If the government decides to step-up tax devolution to the states in the near term, it may reduce the size of state borrowings in the second quarter and embolden states to ringfence their capital spending.
It appears that the calculation of the adjusted borrowing limit required the submission of detailed data by the state governments related to their off-budget borrowings for the last two fiscal years, followed by a thorough assessment of the same by the Centre. (Photo: File/Representational)
The five-year transition period after the adoption of the Goods and Services Tax (GST) on July 1, 2017, came to an end on June 30, 2022. With this, the era of GST compensation that the state governments were entitled to has ended. While many state governments have asked for the compensation period to be extended by a few years, the actual fallout from the end of this critical revenue stream for states is unclear. To tangibly assess the near-term outlook for state finances, we have to rely on the states’ own estimates for their market borrowing requirements for the second quarter of 2022-23.
The indicative calendar of market borrowings by 23 state governments and two Union territories for the second quarter has pegged their total state development loan issuance — the primary source of financing state government deficits — at Rs 2.1 trillion. This projected issuance is 29 per cent higher than the same period last year, and at an eight-quarter high. This high level of issuance projected by states reflects concerns that some of them might rightfully have regarding the uncertainty of their cash flows in the post-GST compensation era. Of these 23 states, Tamil Nadu, Andhra Pradesh, Haryana, Punjab and Gujarat have indicated large increases in borrowings. Most of these states have an above-average dependence on GST compensation.
However, the state issuances this year (in the first quarter only Rs 1.1 trillion was raised by 18 states), will also be impacted by the changes initiated by the central government in determining the net borrowing ceiling of the state governments for 2022-23.
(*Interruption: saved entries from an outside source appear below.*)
-- ==== Sys2Proof/Laws/SeqClk.lean ====
section
/-! SUPPORT. What the power sequencer does to the clock pairs and the domain signals: it changes no acknowledge and no
ready, raises a clock request only while its acknowledge is 0, changes clk_sel_core only while that of clk_core is 0, and
lowers no isolation. -/

namespace Sys2Proof.Machine

/-- The rules of the clock pairs and the inputs of the domains. -/
structure ClkKeep (h k : Shepherd) : Prop where
  ack : ∀ x, (k.clk x).ack = (h.clk x).ack
  req : ∀ x, (h.clk x).req = false → (k.clk x).req = true → (h.clk x).ack = false
  sel : k.selCore ≠ h.selCore → (h.clk 0).ack = false
  ready : ∀ d, (k.dom d).ready = (h.dom d).ready
  iso : ∀ d, (h.dom d).iso = true → (k.dom d).iso = true

theorem ClkKeep.of_eq {h k : Shepherd} (e1 : k.clks = h.clks) (e2 : k.selCore = h.selCore) (e3 : k.doms = h.doms) :
    ClkKeep h k := by
  refine ⟨?_, ?_, ?_, ?_, ?_⟩
  · intro x; simp only [Shepherd.clk, e1]
  · intro x a b; simp only [Shepherd.clk, e1] at b a; rw [a] at b; exact absurd b (by simp)
  · intro n; exact absurd e2 n
  · intro d; simp only [Shepherd.dom, e3]
  · intro d a; simp only [Shepherd.dom, e3] at a ⊢; exact a

theorem ClkKeep.refl (h : Shepherd) : ClkKeep h h := ClkKeep.of_eq rfl rfl rfl

theorem ClkKeep.trans {h k l : Shepherd} (a : ClkKeep h k) (b : ClkKeep k l) : ClkKeep h l := by
  refine ⟨fun x => (b.ack x).trans (a.ack x), ?_, ?_, fun d => (b.ready d).trans (a.ready d),
    fun d hd => b.iso d (a.iso d hd)⟩
  · intro x h1 h2
    cases hk : (k.clk x).req with
    | false => rw [← a.ack x]; exact b.req x hk h2
    | true => exact a.req x h1 hk
  · intro n
    by_cases hk : k.selCore = h.selCore
    · rw [← a.ack 0]; exact b.sel (by rw [hk]; exact n)
    · exact a.sel hk

theorem ClkKeep.foldl {α : Type} (f : Shepherd → α → Shepherd) (hf : ∀ h x, ClkKeep h (f h x)) (l : List α) (h : Shepherd) :
    ClkKeep h (l.foldl f h) := by
  induction l generalizing h with
  | nil => exact ClkKeep.refl h
  | cons x xs ih => exact (hf h x).trans (ih _)

/-- The signals of a domain after an update of one. -/
theorem Shepherd.dom_modDom (h : Shepherd) (d e : Nat) (f : DomPins → DomPins) :
    (h.modDom d f).dom e = if e = d ∧ d < h.doms.length then f (h.dom d) else h.dom e := by
  simp only [Shepherd.modDom, Shepherd.setDom, Shepherd.dom, getD_modAt]

/-- A clock pair after one was set. -/
theorem Shepherd.clk_setClk (h : Shepherd) (x y : Nat) (p : ClkPins) :
    (h.setClk x p).clk y = if y = x ∧ x < h.clks.length then p else h.clk y := by
  simp only [Shepherd.setClk, Shepherd.clk, getD_modAt]

theorem ClkKeep.raiseClk (h : Shepherd) (x : Nat) : ClkKeep h (h.raiseClk x) := by
  unfold Shepherd.raiseClk
  split
  · exact ClkKeep.refl h
  · next ha =>
    refine ⟨?_, ?_, ?_, fun _ => rfl, fun _ hd => hd⟩
    · intro y; rw [Shepherd.clk_setClk]; split
      · next e => rw [e.1]
      · rfl
    · intro y h1 h2
      rw [Shepherd.clk_setClk] at h2
      split at h2
      · next e => rw [e.1]; simpa using ha
      · rw [h1] at h2; exact absurd h2 (by simp)
    · intro n; exact absurd rfl n

theorem ClkKeep.lowerClk (h : Shepherd) (x : Nat) : ClkKeep h (h.lowerClk x) := by
  unfold Shepherd.lowerClk
  split
  · exact ClkKeep.refl h
  · refine ⟨?_, ?_, ?_, fun _ => rfl, fun _ hd => hd⟩
    · intro y; rw [Shepherd.clk_setClk]; split
      · next e => rw [e.1]
      · rfl
    · intro y h1 h2
      rw [Shepherd.clk_setClk] at h2
      split at h2
      · exact absurd h2 (by simp)
      · rw [h1] at h2; exact absurd h2 (by simp)
    · intro n; exact absurd rfl n

theorem ClkKeep.shfFollow (h : Shepherd) : ClkKeep h h.shfFollow := by
  unfold Shepherd.shfFollow
  split
  · split
    · exact ClkKeep.refl h
    · exact ClkKeep.raiseClk h 2
  · split
    · exact ClkKeep.lowerClk h 2
    · exact ClkKeep.refl h

/-- An update of a domain that keeps its ready and lowers no isolation. -/
theorem ClkKeep.modDom (h : Shepherd) (d : Nat) (f : DomPins → DomPins) (h1 : ∀ p, (f p).ready = p.ready)
    (h2 : ∀ p, p.iso = true → (f p).iso = true) : ClkKeep h (h.modDom d f) := by
  refine ⟨fun _ => rfl, ?_, fun n => absurd rfl n, ?_, ?_⟩
  · intro x a b; exact absurd (a.symm.trans b) (by simp)
  · intro e; rw [Shepherd.dom_modDom]; split
    · next he => rw [he.1, h1]
    · rfl
  · intro e he; rw [Shepherd.dom_modDom]; split
    · next hc => rw [hc.1] at he; exact h2 _ he
    · exact he

/-- The same for states. -/
abbrev ClkK (s t : State) : Prop := ClkKeep s.sh t.sh

theorem Shepherd.fldSend_pins (h : Shepherd) : h.fldSend.clks = h.clks ∧ h.fldSend.selCore = h.selCore ∧ h.fldSend.doms = h.doms := by
  unfold Shepherd.fldSend; split <;> exact ⟨rfl, rfl, rfl⟩

theorem ClkKeep.restoreBegin (h : Shepherd) : ClkKeep h h.restoreBegin := by
  unfold Shepherd.restoreBegin
  have e := Shepherd.fldSend_pins ((h.fldBegin .a .restore 0 0 0).onFld (fun l => { l with len := streamWords l.stream }))
  exact ClkKeep.of_eq (e.1.trans rfl) (e.2.1.trans rfl) (e.2.2.trans rfl)

theorem ClkKeep.avsNext (h : Shepherd) : ClkKeep h h.avsNext := by
  unfold Shepherd.avsNext; split
  · exact ClkKeep.of_eq rfl rfl rfl
  · exact ClkKeep.refl h

theorem State.domainDown_clk (s : State) (d : Nat) (r : Bool) : ClkK s (s.domainDown d r) := by
  have e : (s.domainDown d r).sh.clks = s.sh.clks ∧ (s.domainDown d r).sh.selCore = s.sh.selCore ∧
      (s.domainDown d r).sh.doms = (s.sh.modDom d (fun p => { p with iso := true, ret := r, pwrReq := false })).doms := by
    unfold State.domainDown; dsimp only; split <;> split <;> exact ⟨rfl, rfl, rfl⟩
  exact ClkKeep.trans (ClkKeep.modDom s.sh d (fun p => { p with iso := true, ret := r, pwrReq := false }) (fun _ => rfl) (fun _ _ => rfl))
    (ClkKeep.of_eq e.1 e.2.1 e.2.2)

theorem State.seqWait_clk (s : State) : ClkK s s.seqWait.1 := ClkKeep.of_eq rfl rfl rfl

/-- A step that waits. -/
theorem State.seqWait_after (s : State) (h : Shepherd) (e : ClkKeep h s.sh) : ClkKeep h s.seqWait.1.sh :=
  e.trans (State.seqWait_clk s)

theorem State.seqTry_clk (s : State) (x : SeqStep) : ClkK s (s.seqTry x).1 := by
  cases x with
  | phase n => exact ClkKeep.of_eq rfl rfl rfl
  | avs r mv => unfold State.seqTry; dsimp only; split <;> exact ClkKeep.of_eq rfl rfl rfl
  | settle => exact State.seqWait_clk s
  | clkSel v =>
    unfold State.seqTry; dsimp only
    split
    · exact ClkKeep.refl _
    · split
      · exact ClkKeep.of_eq rfl rfl rfl
      split
      · exact State.seqWait_clk s
      · next hc =>
        simp only [Bool.or_eq_true, not_or, Bool.not_eq_true] at hc
        refine ⟨fun _ => rfl, ?_, fun _ => hc.2, fun _ => rfl, fun _ hd => hd⟩
        intro y a b; exact absurd (a.symm.trans b) (by simp)
  | clkUp xs =>
    have h : ClkKeep s.sh (xs.foldl (fun h x => if (h.clk x).req then h else h.raiseClk x) s.sh) := by
      refine ClkKeep.foldl _ (fun h x => ?_) xs _
      split
      · exact ClkKeep.refl h
      · exact ClkKeep.raiseClk h x
    unfold State.seqTry; dsimp only
    split
    · exact h
    · exact State.seqWait_after _ _ h
  | clkDown xs =>
    have h : ClkKeep s.sh (xs.foldl Shepherd.lowerClk s.sh) := ClkKeep.foldl _ (fun h x => ClkKeep.lowerClk h x) xs _
    unfold State.seqTry; dsimp only
    split
    · exact h
    · exact State.seqWait_after _ _ h
  | up d =>
    have h : ClkKeep s.sh (s.sh.modDom d (fun p => { p with pwrReq := true })) :=
      ClkKeep.modDom _ _ _ (fun _ => rfl) (fun _ h => h)
    unfold State.seqTry; dsimp only
    split
    · exact ClkKeep.refl _
    · split
      · exact h
      · exact State.seqWait_after _ _ h
  | down d r =>
    unfold State.seqTry; dsimp only
    split
    · split
      · exact ClkKeep.of_eq rfl rfl rfl
      · exact ClkKeep.refl _
    · split
      · exact ClkKeep.refl _
      · split
        · exact ClkKeep.refl _
        · split
          · exact State.seqWait_after _ _ (State.domainDown_clk s d r)
          · exact State.domainDown_clk s d r
  | lower d =>
    have h : ClkKeep s.sh (s.sh.modDom d (fun p => { p with pwrReq := false })) :=
      ClkKeep.modDom _ _ _ (fun _ => rfl) (fun _ h => h)
    unfold State.seqTry; dsimp only
    split
    · exact State.seqWait_after _ _ h
    · exact h
  | memory ds c => exact State.seqWait_clk s
  | logic r =>
    unfold State.seqTry; dsimp only
    split
    · exact ClkKeep.of_eq rfl rfl rfl
    · split <;> exact ClkKeep.of_eq rfl rfl rfl
  | iso d =>
    unfold State.seqTry; dsimp only
    split
    · exact State.seqWait_clk s
    · exact ClkKeep.refl _
  | restore =>
    unfold State.seqTry; dsimp only
    split
    · exact ClkKeep.refl _
    · split
      · refine State.seqWait_after _ _ ?_
        rw [State.onSh_sh]
        exact ClkKeep.restoreBegin s.sh
      · exact ClkKeep.refl _
  | retry => exact State.seqWait_clk s

theorem State.seqRest_clk (s : State) : ClkK s s.seqRest := by
  have h : ClkK s (s.onSh Shepherd.shfFollow) := ClkKeep.shfFollow _
  unfold State.seqRest; dsimp only
  split
  · exact h
  · split <;> exact h.trans (ClkKeep.of_eq rfl rfl rfl)

theorem State.pwrEvent_clk (s : State) (f : RegField) : ClkK s (s.pwrEvent f) := ClkKeep.of_eq rfl rfl rfl

theorem State.seqEnd_clk (s : State) : ClkK s s.seqEnd := by
  have rest : ∀ t : State, t.sh.clks = s.sh.clks → t.sh.selCore = s.sh.selCore → t.sh.doms = s.sh.doms → ClkK s t.seqRest :=
    fun t a b c => ClkKeep.trans (ClkKeep.of_eq a b c) (State.seqRest_clk t)
  unfold State.seqEnd; dsimp only
  split
  · apply rest <;> simp [Shepherd.onSeq, Shepherd.seqIdle]
  · split
    · apply rest <;> simp [State.taken, Shepherd.onSeq, Shepherd.seqIdle]
    · apply rest <;> simp [State.taken, Shepherd.onSeq, Shepherd.seqIdle]
    · apply rest <;> simp [State.taken, Shepherd.onSeq, Shepherd.seqIdle]
    · split <;> apply rest <;> simp [State.taken, State.pwrEvent, Shepherd.seqIdle, Shepherd.onSeq]
    · split
      · apply rest <;> simp [Shepherd.onSeq, Shepherd.seqIdle]
      · split <;> apply rest <;> simp [State.taken, State.pwrEvent, Shepherd.onSeq, Shepherd.seqIdle]
    · split
      · apply rest <;> simp [State.taken, State.pwrEvent, Shepherd.onSeq, Shepherd.seqIdle]
      · exact ClkKeep.of_eq rfl rfl rfl
    · exact ClkKeep.refl _

theorem State.seqPop_clk (s : State) : ClkK s s.seqPop := ClkKeep.of_eq rfl rfl rfl

theorem State.seqRun_clk (n : Nat) (s : State) : ClkK s (State.seqRun n s) := by
  induction n generalizing s with
  | zero => exact ClkKeep.refl _
  | succ n ih =>
    unfold State.seqRun
    split
    · exact ClkKeep.refl _
    · dsimp only
      split
      · split
        · exact ((State.seqTry_clk s _).trans (State.seqPop_clk _)).trans (State.seqEnd_clk _)
        · exact ((State.seqTry_clk s _).trans (State.seqPop_clk _)).trans (ih _)
      · exact State.seqTry_clk s _

theorem State.seqGo_clk (s : State) : ClkK s s.seqGo := State.seqRun_clk 64 s

theorem State.seqNext_clk (s : State) : ClkK s s.seqNext := by
  unfold State.seqNext
  split
  · exact (State.seqPop_clk s).trans (State.seqGo_clk _)
  · exact (State.seqPop_clk s).trans (State.seqEnd_clk _)

theorem ClkKeep.isolateLost (h : Shepherd) (d : Nat) : ClkKeep h (h.isolateLost d) := by
  have e : ClkKeep h ((h.modDom d (fun p => { p with iso := true, ret := false, pwrReq := false })).dropCauses d) :=
    (ClkKeep.modDom h d (fun p => { p with iso := true, ret := false, pwrReq := false }) (fun _ => rfl) (fun _ _ => rfl)).trans (ClkKeep.of_eq rfl rfl rfl)
  unfold Shepherd.isolateLost; dsimp only
  split
  · exact e.trans (ClkKeep.of_eq rfl rfl rfl)
  · exact e

theorem ClkKeep.lostDone (h : Shepherd) : ClkKeep h h.lostDone := by
  unfold Shepherd.lostDone
  exact (ClkKeep.foldl _ ClkKeep.isolateLost _ h).trans (ClkKeep.of_eq rfl rfl rfl)

theorem State.seqKick_clk (s : State) : ClkK s s.seqKick :=
  (ClkKeep.trans (ClkKeep.lostDone s.sh) (State.seqGo_clk (s.onSh Shepherd.lostDone))).trans (ClkKeep.avsNext _)

theorem State.seqFail_clk (s : State) : ClkK s s.seqFail := by
  unfold State.seqFail
  exact ClkKeep.trans (k := ((s.pwrEvent _).onSh _).sh) (ClkKeep.of_eq rfl rfl rfl) (State.seqGo_clk _)

theorem State.seqExpire_clk (s : State) (f : RegField) : ClkK s (s.seqExpire f) := by
  unfold State.seqExpire; dsimp only
  split
  · refine ClkKeep.trans ?_ (State.seqFail_clk _)
    split
    · exact ClkKeep.refl _
    · exact State.pwrEvent_clk s f
  · refine ClkKeep.trans ?_ (State.seqNext_clk _)
    split
    · exact ClkKeep.refl _
    · exact State.pwrEvent_clk s f

theorem State.seqStart_clk (s : State) (k : SeqKind) (l : List SeqStep) : ClkK s (s.seqStart k l) := by
  unfold State.seqStart
  refine ClkKeep.trans ?_ (State.seqGo_clk _)
  exact ClkKeep.of_eq rfl rfl rfl

end Sys2Proof.Machine
end

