theorem test_ill_formed_ports : (([
    .signalDetectChange 512 false, .linkAdminDown .hdma 512 0 0, .linkAdminUp .hdma 512 0 0, .linkLoopChange .hdma 512 0 0 0,
    .linkLoopChange .hdma 0 4 0 0, .laneLoss 512, .signalPresent 512, .lanesLocked 512, .lockLoss 512 0 false,
    .lockLoss 0 256 false, .deskewSuccess 512, .deskewFail 512, .upHoldExpire 512, .remoteFaultReceived 512,
    .remoteFaultCleared 512, .lpiEnter 512, .lpiWake 512, .lpiWakeDone 512, .rxLpiEnter 512, .rxLpiExit 512,
    .rxLpiTimeout 512, .rxFrameStart 512 0 0, .rxFrameStart 0 256 0, .rxFrameStart 0 0 256, .rxAddressFilter 512 [],
    .rxFrameReady 512 [], .rxFrameTruncate 512 [], .rxFrameEnd 512 [], .rxFrameCut 512 [], .pauseTimerExpire 512 0,
    .pauseTimerExpire 0 8, .pauseWatchdogExpire 512 0, .pauseWatchdogExpire 0 8, .stormRestoreExpire 512 0,
    .stormRestoreExpire 0 8, .watchdogEnableWrite .hdma 512 0 0, .rxFragmentEnd 512 [], .verifyFrameReceived 512 [],
    .respondFrameReceived 512 []] : List Instr).any (fun c => c.wf)) = false := by decide +kernel

theorem test_ill_formed_parse : (([
    .parseStart 40 0, .parseStart 0 2, .grazeBlockScan 40, .grazeDeadline 40 0, .lookupResult 40 0 0, .lookupResult 0 0 4,
    .verdictMerge 40 0, .verdictMerge 0 16384, .lookupLineRead .hdma 131072, .lineWrite .hdma 131072,
    .meterRead .hdma 131072, .meterWrite .hdma 131072, .fcRead .hdma 131072, .fcReadClear .hdma 131072,
    .fcWrite .hdma 131072, .samplerConfig .hdma 128 0 0, .insert .hdma 16 0, .insert .hdma 0 2, .delete .hdma 16 0,
    .delete .hdma 0 2, .find .hdma 16 0, .find .hdma 0 2, .writeAt .hdma 16 0, .writeAt .hdma 0 2, .readAt .hdma 16 0,
    .readAt .hdma 0 2, .hash .hdma 16 0, .hash .hdma 0 2, .copySettle 16 0, .copySettle 0 2, .cseedWrite .hdma 64 0 0] : List Instr).any (fun c => c.wf)) = false := by decide +kernel

theorem test_ill_formed_cellar : (([
    .loftSinkStart 40 0, .loftSinkStart 0 40, .sinkEnd 40 0, .sinkEnd 0 40, .sectorRead (List.replicate 41 0),
    .badCopyDiscard false 32768, .flushCommand .hdma 1024 0, .flushCommand .hdma 0 256, .queueConfigWrite .hdma 4160 0 0] : List Instr).any (fun c => c.wf)) = false := by decide +kernel

theorem test_ill_formed_drover_and_tx : (([
    .copyGrant 40, .launchJudge 520 0, .launchJudge 0 8, .launchDue 520 0, .launchDue 0 8, .gateCommit .hdma 512 0 0,
    .gateCommit .hdma 0 256 0, .gateCommit .hdma 0 0 512, .gateDiscard .hdma 512, .gateEntryWrite .hdma false 131072 0 0,
    .gateSwitch 520, .gateCycleStart 520, .copyStart 512 false, .txUnderrun 512 false 0, .txUnderrun 0 false 16384,
    .txOversizeCut 512 false, .txFrameEnd 512, .copyEnd 520 false, .pauseRefreshExpire 512, .fcModeWrite .hdma 520 0 0,
    .controlFrameStart 512, .verifyTimerExpire 512, .verifyRestart .hdma 512 0 0, .verifyDisable .hdma 512 0 0,
    .fragmentEnd 512 0, .fragmentEnd 0 16384, .preemptResume 512, .preemptHold 512] : List Instr).any (fun c => c.wf)) = false := by decide +kernel

theorem test_ill_formed_troughs : (([
    .pollDue false 32768, .pollIssue 6 false, .pollResult 6, .hotIdleExpire false 32768, .txFetchStart 6,
    .rxCopyWriteStart 32768, .rxCompletionPlace 32768, .holdRelease 4096, .ciPollExpire 4096, .holdFullExpire 6,
    .queueEnable .hdma false 32768, .queueStop .hdma false 32768, .queueDisable .hdma false 32768,
    .queueFlush .hdma false 32768, .queueKick .hdma false 32768, .queueDrained false 32768, .ringEnable .hdma 4096,
    .ringDisable .hdma 4096, .ringKick .hdma 4096, .contextWrite .hdma 134217728 0 0, .contextWrite .hdma 2 0 0] : List Instr).any (fun c => c.wf)) = false := by decide +kernel
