-- ==== Sys2Proof/Machine/Params.lean ====
section
/-! DEFINITION. The values this model takes for the two parameters the spec names (93_implementation_defined.md U1, U6).
No meaning of a command reads `Params.ngen`: a state's `NGEN` is the length of its slot file, so statements about every
state hold for every `NGEN`. -/

namespace Sys2Proof.Machine

/-- `NGEN` in `State.reset`. DESIGN CHOICE (log 1): the spec leaves `1 <= NGEN <= 256` OPEN; 2 is what the programs of
95_test_vectors.md are written for. unsafe: a claim about `State.reset` alone is about an instance with two slots. -/
def Params.ngen : Nat := 2

/-- The width of the shift in step 3 of construct: `true` is the spec's rule, a 64-bit shift (42_generator.md R58,
92_eei_decisions.md D12), `false` the 32-bit alternative of 93_implementation_defined.md U6. The value follows the spec
(log 7). unsafe: under the other reading most generators differ. -/
def Params.shiftWide : Bool := true

end Sys2Proof.Machine
end

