-- ==== Sys2Proof/Safety.lean ====
section
/-! DEFINITION. The terms in which claims about the NASAM core are stated: what a state must satisfy, what status a command
is due, what an advance of a slot is, what the host can see of a state. Nothing here is part of the machine. -/

namespace Sys2Proof

/-! ### What a command is for (10_state.md R11) -/

/-- Whether a command has a result, so that `rsp_data` may differ from 0 (30_encoding.md R39). -/
def Instr.hasResult : Instr → Bool
  | .construct _ => false
  | .next _ => true
  | .split _ _ => false
  | .skip _ => false
  | .rdstate _ _ => true
  | .mix => true
  | .expand16 => true
  | .expand32 => true

/-- The slot in which a command that completes begins a new generator (10_state.md R11, R17). -/
def Instr.dest? : Instr → Option SlotIx
  | .construct d => some d
  | .next _ => none
  | .split d _ => some d
  | .skip _ => none
  | .rdstate _ _ => none
  | .mix => none
  | .expand16 => none
  | .expand32 => none

/-- How far a command moves the counter of the valid slot `ix`, in advances modulo 2^64, `a` being its `cmd_a`: one for a
NEXT, two for a SPLIT from it into another slot that exists, the distance for a SKIP (10_state.md R15). -/
def Instr.advance (ngen : Nat) (ix : SlotIx) (a : Word) : Instr → Word
  | .construct _ => 0#64
  | .next g => if g = ix then 1#64 else 0#64
  | .split d g => if g = ix ∧ d ≠ ix ∧ d.toNat < ngen then 2#64 else 0#64
  | .skip g => if g = ix then a else 0#64
  | .rdstate _ _ => 0#64
  | .mix => 0#64
  | .expand16 => 0#64
  | .expand32 => 0#64

end Sys2Proof

namespace Sys2Proof.Machine

/-! ### Bits -/

/-- The number of set bits of a word. -/
def popcount {n : Nat} (v : BitVec n) : Nat := (List.range n).countP fun k => v.getLsbD k

/-- "number of differing bits between two equal-length bit patterns" (00_scope.md section 6). -/
def hd {n : Nat} (a b : BitVec n) : Nat := popcount (a ^^^ b)

/-! ### What every state must satisfy -/

/-- What 42_generator.md R67 (a), (b), (e) says of every constructed generator: `inc[1:0] = 0b01`, `inc[63:34]` is that
of `INC_BASE`, and `x` is the Expander's word for `inc[63:32]`. -/
abbrev Gen.Constructed (p : Gen) : Prop :=
  p.inc.extractLsb' 0 2 = 1#2 ∧ p.inc.extractLsb' 34 30 = 0x16F83346#30 ∧ p.x = expand32 (p.inc.extractLsb' 32 32)

/-- The invariant of the machine: `1 <= NGEN <= 256` (10_state.md R11), and every valid slot holds a constructed generator
(10_state.md R16, 42_generator.md R67). -/
abbrev State.Inv (s : State) : Prop :=
  Config.LegalNgen s.slots.length ∧ ∀ sl ∈ s.slots, sl.valid = true → sl.gen.Constructed

/-- A safe step: the block goes on. -/
def State.Goes (s : State) : Prop := ∃ t, step s = .next t

/-! ### The checks -/

/-- The status a decoded command is due, the checks in the order of 60_exceptions.md R77: range of every index it uses,
then validity of its source slot if it needs a generator there. -/
def State.dueStatus (s : State) (i : Instr) : Status :=
  if i.wellFormed s.slots.length = false then .badSlot
  else
    match i.source? with
    | none => .ok
    | some g => if s.isValid g then .ok else .uninit

/-- The status a command word is due: decoding is the first of the checks (60_exceptions.md R77). -/
def State.dueForWord (s : State) (w : CmdWord) : Status :=
  match decode w with
  | .command i => s.dueStatus i
  | .illegal _ => .illegal

/-! ### Runs of commands -/

/-- The event presents a command, legal or not. -/
def HostEvent.isCommand : HostEvent → Bool
  | .command _ _ _ => true
  | .takeResponse => false
  | .reset => false

/-- The event is a command that begins a generator in slot `ix` if it completes. -/
def HostEvent.beginsIn (ix : SlotIx) : HostEvent → Bool
  | .command w _ _ =>
    match decode w with
    | .command i => i.dest? == some ix
    | .illegal _ => false
  | .takeResponse => false
  | .reset => false

/-- How far an event moves the counter of the valid slot `ix`, in advances modulo 2^64 (10_state.md R15). -/
def HostEvent.advance (ngen : Nat) (ix : SlotIx) : HostEvent → Word
  | .command w a _ =>
    match decode w with
    | .command i => i.advance ngen ix a
    | .illegal _ => 0#64
  | .takeResponse => 0#64
  | .reset => 0#64

/-- The advances of a list of events together. -/
def totalAdvance (ngen : Nat) (ix : SlotIx) (evs : List HostEvent) : Word :=
  evs.foldr (fun e acc => e.advance ngen ix + acc) 0#64

/-- The commands of 42_generator.md R70 on one slot: NEXT, SKIP, and SPLIT with the slot as source. -/
inductive SlotOp where
  | next
  | skip (distance : Word)
  | splitTo (d : SlotIx)
  deriving DecidableEq, Repr

/-- The command word of an operation on slot `ix`, with the buses that carry its operands. -/
def SlotOp.event (ix : SlotIx) : SlotOp → HostEvent
  | .next => .command (encode (.next ix)) 0#64 0#64
  | .skip distance => .command (encode (.skip ix)) distance 0#64
  | .splitTo d => .command (encode (.split d ix)) 0#64 0#64

/-! ### What can be seen of a state -/

/-- Two slots that differ at most in the words of a slot that is not valid. -/
def Slot.SameSeen (a b : Slot) : Prop := a.valid = b.valid ∧ (a.valid = true → a.gen = b.gen)

/-- Two states that differ at most in the words of slots that are not valid (10_state.md R19). -/
def State.SameSeen (s t : State) : Prop :=
  s.slots.length = t.slots.length ∧
    (∀ (k : Nat) (a b : Slot), s.slots[k]? = some a → t.slots[k]? = some b → a.SameSeen b) ∧
    s.cmdA = t.cmdA ∧ s.cmdB = t.cmdB ∧ s.host = t.host ∧ s.pending = t.pending ∧ s.taken = t.taken

end Sys2Proof.Machine
end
At the time of communicating to states their annual borrowing limits for the ongoing year, we understand that the Centre had informed state governments that their off-budget borrowings for the past two years (2020-21 and 2021-22) would be adjusted from their borrowing ceiling this year. It appears that the calculation of the adjusted borrowing limit required the submission of detailed data by the state governments related to their off-budget borrowings for the last two fiscal years, followed by a thorough assessment of the same by the Centre.
Despite these changes, Andhra Pradesh, Maharashtra, Haryana and Punjab were able to raise bonds in the first few weeks of the first quarter. However, others such as Tamil Nadu, Telangana, Gujarat and Madhya Pradesh entered the borrowing fray only in end-May 2022, indicating perhaps a later receipt of their borrowing permission, either on a full or an ad hoc basis, for the ongoing year.
On the whole, though, states appear to have entered the year with a comfortable cash flow position. This follows from the back-ended release of the tax devolution to states for 2021-22 — nearly half of the full-year amount was released in the fourth quarter. Additionally, the total amount was also well above the revised estimate, providing an unexpected gain to states. This may have allowed them to temporarily withstand the changes related to their borrowing permission. Subsequently, the release of the GST compensation grant of Rs 869 billion for several months in May is likely to have further eased their cash flows.
However, the discontinuation of the GST compensation flows would alter the revenue composition of some states adversely, particularly those with a relatively larger share of such receipts in their overall revenue streams. To offset a portion of the associated revenue loss, we expect such states to enhance their borrowings and/or to undertake some expenditure adjustments in the quarters ahead. An unfortunate sacrifice of capital expenditure simply can’t be ruled out at this stage.
We believe that both the government’s tax revenues and the tax devolution to states budgeted for the year are quite conservative. The gross tax revenues of the central government expanded by a robust 29 per cent in April-May 2022. While the cess on petrol and diesel was reduced towards the end of May 2022, this is not shareable with the states and therefore does not affect their share of central taxes. We assess that the states may be entitled to as much as Rs 9.3 trillion of tax devolution, roughly Rs 1.1 trillion relative to the 2022-23 budget estimate.
If the government does decide to step-up tax devolution to the states in the near term, instead of back-ending it as was done in the last year, it may reduce the size of state borrowings in the second quarter. But more significantly, such revenue certainty, despite the end of the GST compensation era, may embolden states to ringfence their capital spending, providing a positive impulse to the economy.